WHAT TO WORK ON: All lines holding the word "elapsed" in the listing below need to be copied.

GIVEN DATA:
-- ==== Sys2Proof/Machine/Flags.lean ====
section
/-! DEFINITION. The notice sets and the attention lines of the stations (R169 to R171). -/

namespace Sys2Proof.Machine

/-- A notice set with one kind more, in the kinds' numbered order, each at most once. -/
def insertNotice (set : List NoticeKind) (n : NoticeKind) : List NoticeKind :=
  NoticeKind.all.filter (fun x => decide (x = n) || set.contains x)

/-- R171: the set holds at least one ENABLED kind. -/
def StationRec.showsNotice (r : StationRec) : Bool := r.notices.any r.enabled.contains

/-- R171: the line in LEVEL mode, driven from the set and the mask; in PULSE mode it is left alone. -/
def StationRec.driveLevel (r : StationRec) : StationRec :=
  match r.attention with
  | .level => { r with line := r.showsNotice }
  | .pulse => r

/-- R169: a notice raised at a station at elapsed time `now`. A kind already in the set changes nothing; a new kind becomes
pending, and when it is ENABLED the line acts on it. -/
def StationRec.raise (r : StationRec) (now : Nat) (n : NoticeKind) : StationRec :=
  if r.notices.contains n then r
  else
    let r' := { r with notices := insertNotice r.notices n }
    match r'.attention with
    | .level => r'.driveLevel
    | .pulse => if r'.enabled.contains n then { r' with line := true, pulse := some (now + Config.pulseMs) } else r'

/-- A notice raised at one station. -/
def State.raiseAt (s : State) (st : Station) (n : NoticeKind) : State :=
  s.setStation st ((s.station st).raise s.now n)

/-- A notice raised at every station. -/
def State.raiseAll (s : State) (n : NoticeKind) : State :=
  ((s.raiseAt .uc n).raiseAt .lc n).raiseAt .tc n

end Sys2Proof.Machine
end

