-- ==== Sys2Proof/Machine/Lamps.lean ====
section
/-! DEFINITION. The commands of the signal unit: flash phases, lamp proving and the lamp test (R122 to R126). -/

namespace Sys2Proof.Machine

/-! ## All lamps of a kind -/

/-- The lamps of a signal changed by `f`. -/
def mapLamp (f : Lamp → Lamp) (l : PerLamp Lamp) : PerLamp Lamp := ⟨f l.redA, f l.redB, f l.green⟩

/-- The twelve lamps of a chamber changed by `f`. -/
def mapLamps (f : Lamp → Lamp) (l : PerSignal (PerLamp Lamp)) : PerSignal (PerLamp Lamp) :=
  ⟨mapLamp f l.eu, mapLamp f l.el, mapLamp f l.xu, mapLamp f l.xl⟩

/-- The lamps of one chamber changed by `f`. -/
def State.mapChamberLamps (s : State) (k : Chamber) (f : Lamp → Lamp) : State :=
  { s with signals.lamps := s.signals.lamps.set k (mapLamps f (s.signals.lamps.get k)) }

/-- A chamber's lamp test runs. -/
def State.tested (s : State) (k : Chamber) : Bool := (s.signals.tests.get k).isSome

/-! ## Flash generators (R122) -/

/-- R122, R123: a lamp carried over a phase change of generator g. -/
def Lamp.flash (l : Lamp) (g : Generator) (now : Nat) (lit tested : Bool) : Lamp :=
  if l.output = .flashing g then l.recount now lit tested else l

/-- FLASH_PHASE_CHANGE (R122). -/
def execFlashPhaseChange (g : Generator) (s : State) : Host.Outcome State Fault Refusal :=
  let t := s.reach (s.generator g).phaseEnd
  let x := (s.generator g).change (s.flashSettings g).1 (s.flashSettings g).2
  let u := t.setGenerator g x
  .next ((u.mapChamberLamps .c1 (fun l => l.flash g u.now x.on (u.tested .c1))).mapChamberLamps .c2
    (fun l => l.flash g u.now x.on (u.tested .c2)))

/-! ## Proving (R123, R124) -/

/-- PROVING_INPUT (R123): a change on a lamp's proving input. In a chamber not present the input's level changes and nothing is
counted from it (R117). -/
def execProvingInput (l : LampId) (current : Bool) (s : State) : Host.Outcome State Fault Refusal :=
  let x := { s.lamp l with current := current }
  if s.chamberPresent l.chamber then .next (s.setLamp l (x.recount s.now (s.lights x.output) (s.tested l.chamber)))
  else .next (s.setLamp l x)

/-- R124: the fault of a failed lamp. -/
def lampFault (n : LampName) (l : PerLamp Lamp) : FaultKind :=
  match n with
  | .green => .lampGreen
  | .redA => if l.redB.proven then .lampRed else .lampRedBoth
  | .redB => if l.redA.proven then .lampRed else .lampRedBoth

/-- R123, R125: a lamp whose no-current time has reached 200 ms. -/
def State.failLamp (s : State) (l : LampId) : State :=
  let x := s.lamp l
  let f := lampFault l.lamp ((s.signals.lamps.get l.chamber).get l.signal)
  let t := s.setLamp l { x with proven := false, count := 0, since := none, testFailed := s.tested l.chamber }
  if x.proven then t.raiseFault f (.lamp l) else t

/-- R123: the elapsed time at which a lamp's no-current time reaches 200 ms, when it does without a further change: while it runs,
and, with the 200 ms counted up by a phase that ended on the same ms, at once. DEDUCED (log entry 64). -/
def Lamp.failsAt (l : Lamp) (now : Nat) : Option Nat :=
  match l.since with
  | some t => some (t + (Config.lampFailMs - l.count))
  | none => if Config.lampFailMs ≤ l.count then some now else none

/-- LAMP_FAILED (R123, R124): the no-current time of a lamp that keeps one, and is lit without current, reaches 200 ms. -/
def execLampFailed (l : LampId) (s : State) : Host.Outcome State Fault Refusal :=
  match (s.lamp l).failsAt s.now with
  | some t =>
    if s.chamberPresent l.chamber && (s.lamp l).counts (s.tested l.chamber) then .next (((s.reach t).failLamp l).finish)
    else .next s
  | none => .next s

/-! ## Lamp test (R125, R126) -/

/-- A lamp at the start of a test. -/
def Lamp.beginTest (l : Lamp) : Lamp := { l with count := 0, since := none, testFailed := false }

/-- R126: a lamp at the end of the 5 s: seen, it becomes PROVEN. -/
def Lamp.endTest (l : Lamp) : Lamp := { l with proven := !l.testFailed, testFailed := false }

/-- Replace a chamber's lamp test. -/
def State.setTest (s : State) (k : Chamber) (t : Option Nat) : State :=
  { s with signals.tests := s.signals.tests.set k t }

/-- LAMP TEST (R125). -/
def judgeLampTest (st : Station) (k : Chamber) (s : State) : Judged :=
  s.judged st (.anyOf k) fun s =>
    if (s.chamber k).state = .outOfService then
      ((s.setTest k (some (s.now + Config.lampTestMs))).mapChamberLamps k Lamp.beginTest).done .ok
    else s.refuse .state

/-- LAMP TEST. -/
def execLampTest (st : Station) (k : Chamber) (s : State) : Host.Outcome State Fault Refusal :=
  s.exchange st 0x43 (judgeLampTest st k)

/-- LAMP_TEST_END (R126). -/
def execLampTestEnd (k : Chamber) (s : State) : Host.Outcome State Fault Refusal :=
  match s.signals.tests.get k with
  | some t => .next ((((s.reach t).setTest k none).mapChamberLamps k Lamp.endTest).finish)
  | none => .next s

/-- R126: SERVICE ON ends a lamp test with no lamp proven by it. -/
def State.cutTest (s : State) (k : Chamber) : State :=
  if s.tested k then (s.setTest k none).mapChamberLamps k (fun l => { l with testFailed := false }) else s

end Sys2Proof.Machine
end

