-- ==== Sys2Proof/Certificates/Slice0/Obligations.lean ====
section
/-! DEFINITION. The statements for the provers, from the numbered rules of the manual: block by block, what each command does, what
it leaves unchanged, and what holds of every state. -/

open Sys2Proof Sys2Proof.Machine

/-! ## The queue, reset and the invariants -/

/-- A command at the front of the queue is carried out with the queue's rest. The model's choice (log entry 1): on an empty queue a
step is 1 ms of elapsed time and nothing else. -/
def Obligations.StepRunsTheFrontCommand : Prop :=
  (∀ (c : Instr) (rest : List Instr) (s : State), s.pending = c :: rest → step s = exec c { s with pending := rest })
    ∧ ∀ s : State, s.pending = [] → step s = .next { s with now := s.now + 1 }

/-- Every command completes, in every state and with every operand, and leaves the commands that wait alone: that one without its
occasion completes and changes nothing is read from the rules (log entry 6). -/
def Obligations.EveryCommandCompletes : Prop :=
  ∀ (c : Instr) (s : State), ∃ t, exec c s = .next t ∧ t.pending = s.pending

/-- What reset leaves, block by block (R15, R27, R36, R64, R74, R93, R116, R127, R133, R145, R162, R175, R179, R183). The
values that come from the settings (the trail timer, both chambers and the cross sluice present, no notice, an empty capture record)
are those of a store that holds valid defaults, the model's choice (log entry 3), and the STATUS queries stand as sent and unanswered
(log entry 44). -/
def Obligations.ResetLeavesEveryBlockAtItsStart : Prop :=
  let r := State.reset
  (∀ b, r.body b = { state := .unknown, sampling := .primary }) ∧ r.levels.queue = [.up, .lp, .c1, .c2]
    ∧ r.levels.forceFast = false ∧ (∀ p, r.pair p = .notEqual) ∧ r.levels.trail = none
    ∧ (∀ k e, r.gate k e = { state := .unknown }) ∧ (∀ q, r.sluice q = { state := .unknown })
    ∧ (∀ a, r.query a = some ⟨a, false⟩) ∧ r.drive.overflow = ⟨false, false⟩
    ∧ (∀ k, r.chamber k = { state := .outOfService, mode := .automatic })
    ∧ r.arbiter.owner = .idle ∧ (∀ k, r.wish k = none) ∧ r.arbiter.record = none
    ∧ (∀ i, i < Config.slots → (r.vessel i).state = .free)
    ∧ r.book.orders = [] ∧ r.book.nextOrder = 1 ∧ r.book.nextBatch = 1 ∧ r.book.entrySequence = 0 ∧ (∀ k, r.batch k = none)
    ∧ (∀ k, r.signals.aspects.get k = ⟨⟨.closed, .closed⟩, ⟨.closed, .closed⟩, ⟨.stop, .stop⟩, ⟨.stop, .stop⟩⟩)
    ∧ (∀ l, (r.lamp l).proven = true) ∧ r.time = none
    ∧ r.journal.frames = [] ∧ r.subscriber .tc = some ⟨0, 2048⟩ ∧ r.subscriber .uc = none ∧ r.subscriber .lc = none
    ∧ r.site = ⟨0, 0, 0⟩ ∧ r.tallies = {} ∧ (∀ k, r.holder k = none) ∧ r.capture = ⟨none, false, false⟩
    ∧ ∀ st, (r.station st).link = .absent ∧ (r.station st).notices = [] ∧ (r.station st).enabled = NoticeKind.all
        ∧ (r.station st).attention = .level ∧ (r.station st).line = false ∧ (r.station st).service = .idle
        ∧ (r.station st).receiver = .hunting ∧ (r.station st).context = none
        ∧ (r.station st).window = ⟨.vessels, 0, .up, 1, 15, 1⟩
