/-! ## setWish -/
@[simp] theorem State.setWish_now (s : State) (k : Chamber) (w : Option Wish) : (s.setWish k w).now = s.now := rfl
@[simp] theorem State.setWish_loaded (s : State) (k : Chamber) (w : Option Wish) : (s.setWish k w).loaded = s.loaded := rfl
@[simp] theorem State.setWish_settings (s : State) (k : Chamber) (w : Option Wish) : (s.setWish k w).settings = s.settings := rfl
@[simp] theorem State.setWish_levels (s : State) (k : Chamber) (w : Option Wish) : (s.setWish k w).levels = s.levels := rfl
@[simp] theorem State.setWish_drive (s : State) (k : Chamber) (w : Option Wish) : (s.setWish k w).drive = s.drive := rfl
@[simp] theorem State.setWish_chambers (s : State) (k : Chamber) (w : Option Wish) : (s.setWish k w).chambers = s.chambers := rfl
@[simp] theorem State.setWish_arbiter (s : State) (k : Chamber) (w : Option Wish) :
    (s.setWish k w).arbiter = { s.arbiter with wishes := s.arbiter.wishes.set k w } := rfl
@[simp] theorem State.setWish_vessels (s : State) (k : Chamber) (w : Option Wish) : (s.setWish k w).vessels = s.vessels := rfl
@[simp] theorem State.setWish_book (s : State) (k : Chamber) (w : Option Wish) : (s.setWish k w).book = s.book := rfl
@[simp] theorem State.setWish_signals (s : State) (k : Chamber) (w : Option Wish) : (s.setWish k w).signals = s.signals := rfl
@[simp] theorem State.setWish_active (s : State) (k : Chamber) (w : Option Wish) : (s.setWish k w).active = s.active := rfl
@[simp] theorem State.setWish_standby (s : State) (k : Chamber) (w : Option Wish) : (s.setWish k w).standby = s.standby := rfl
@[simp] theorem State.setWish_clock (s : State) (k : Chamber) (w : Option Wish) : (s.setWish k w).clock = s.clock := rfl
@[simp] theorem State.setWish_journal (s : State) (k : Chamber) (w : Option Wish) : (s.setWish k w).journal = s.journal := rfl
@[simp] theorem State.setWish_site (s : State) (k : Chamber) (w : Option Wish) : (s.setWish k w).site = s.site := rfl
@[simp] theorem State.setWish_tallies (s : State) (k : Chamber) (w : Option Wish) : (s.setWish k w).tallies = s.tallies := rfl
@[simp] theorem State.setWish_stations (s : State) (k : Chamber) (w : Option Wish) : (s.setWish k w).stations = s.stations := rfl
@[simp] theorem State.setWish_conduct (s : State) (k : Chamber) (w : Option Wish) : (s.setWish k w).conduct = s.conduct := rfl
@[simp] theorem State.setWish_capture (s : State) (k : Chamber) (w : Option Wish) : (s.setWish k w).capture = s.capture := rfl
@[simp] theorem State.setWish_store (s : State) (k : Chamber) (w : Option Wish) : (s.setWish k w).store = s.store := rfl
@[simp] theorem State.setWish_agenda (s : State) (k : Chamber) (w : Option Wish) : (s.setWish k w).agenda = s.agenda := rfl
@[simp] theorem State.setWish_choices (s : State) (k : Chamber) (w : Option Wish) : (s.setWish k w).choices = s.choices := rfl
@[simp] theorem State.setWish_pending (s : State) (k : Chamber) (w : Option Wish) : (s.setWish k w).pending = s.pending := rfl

ANSWER SECTION:
/-- R169: a notice raised at a station at elapsed time `now`. A kind already in the set changes nothing; a new kind becomes
/-- R123: the elapsed time at which a lamp's no-current time reaches 200 ms, when it does without a further change: while it runs,
step is 1 ms of elapsed time and nothing else. -/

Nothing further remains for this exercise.